» **What the task requires**
Where in the data below does the word "pins" appear? Copy every line that has it.

» **Data for analysis**
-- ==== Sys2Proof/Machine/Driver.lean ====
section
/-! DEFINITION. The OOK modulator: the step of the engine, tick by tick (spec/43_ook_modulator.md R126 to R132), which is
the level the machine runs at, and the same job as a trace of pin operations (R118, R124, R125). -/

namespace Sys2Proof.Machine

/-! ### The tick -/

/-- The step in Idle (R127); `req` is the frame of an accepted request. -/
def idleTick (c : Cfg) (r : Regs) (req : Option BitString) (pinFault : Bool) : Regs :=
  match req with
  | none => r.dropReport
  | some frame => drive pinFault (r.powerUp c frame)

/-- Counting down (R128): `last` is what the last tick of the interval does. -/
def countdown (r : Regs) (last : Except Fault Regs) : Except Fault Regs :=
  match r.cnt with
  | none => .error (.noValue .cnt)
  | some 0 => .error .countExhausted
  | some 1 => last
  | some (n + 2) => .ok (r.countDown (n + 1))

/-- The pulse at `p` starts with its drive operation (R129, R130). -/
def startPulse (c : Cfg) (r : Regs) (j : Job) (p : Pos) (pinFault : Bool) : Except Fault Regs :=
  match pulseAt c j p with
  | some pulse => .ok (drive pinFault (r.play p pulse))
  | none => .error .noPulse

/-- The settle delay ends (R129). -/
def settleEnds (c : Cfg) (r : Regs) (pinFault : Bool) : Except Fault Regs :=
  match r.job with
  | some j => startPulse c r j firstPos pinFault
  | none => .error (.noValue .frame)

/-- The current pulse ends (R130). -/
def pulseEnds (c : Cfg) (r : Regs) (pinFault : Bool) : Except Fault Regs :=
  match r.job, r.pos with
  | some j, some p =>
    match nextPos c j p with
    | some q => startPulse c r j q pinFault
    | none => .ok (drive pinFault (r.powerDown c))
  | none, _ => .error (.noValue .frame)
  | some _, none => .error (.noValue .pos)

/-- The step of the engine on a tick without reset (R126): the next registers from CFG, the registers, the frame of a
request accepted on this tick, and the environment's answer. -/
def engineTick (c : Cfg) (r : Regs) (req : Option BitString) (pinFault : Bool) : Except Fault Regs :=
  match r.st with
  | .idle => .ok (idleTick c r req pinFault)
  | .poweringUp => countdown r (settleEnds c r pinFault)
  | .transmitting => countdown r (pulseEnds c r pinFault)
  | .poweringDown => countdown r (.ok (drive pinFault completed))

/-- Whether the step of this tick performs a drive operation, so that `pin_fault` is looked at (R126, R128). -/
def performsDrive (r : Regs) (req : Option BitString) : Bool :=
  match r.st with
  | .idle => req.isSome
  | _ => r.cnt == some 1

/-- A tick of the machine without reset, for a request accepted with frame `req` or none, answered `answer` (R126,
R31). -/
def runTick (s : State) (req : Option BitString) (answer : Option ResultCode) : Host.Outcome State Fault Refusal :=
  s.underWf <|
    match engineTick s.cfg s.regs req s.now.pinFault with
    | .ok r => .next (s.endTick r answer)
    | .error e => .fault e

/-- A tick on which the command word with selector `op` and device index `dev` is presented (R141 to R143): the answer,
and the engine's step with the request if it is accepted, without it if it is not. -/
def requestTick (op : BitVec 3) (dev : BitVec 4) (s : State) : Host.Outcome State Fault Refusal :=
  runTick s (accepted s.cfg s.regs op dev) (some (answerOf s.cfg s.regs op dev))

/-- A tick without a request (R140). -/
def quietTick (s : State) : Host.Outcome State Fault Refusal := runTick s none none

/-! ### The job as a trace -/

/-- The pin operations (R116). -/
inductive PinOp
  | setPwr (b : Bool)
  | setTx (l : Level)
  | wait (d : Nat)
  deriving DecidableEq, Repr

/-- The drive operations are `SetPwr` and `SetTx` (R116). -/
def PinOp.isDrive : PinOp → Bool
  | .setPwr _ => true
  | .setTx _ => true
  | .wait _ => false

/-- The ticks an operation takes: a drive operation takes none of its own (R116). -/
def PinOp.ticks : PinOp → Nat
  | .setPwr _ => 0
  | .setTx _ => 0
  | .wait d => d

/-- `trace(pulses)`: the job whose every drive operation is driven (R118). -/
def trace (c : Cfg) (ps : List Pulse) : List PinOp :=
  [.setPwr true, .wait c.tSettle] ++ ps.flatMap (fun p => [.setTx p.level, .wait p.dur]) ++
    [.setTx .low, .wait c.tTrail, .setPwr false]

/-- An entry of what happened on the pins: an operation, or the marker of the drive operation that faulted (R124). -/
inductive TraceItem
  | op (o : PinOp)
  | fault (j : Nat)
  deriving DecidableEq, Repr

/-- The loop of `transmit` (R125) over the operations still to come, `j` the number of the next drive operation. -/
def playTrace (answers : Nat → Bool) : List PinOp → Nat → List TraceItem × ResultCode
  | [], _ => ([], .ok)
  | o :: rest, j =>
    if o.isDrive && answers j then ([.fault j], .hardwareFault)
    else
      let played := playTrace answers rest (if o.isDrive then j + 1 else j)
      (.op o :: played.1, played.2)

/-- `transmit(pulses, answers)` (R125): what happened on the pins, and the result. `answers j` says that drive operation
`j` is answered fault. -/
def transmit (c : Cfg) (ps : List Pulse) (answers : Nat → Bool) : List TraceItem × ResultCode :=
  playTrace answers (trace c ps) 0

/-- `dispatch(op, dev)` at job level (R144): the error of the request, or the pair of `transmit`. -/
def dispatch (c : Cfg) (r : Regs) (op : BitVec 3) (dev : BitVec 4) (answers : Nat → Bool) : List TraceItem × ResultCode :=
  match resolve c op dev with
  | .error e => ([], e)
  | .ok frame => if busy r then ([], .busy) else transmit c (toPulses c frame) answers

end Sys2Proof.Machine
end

» **Exercise response**
/-- An entry of what happened on the pins: an operation, or the marker of the drive operation that faulted (R124). -/
/-- `transmit(pulses, answers)` (R125): what happened on the pins, and the result. `answers j` says that drive operation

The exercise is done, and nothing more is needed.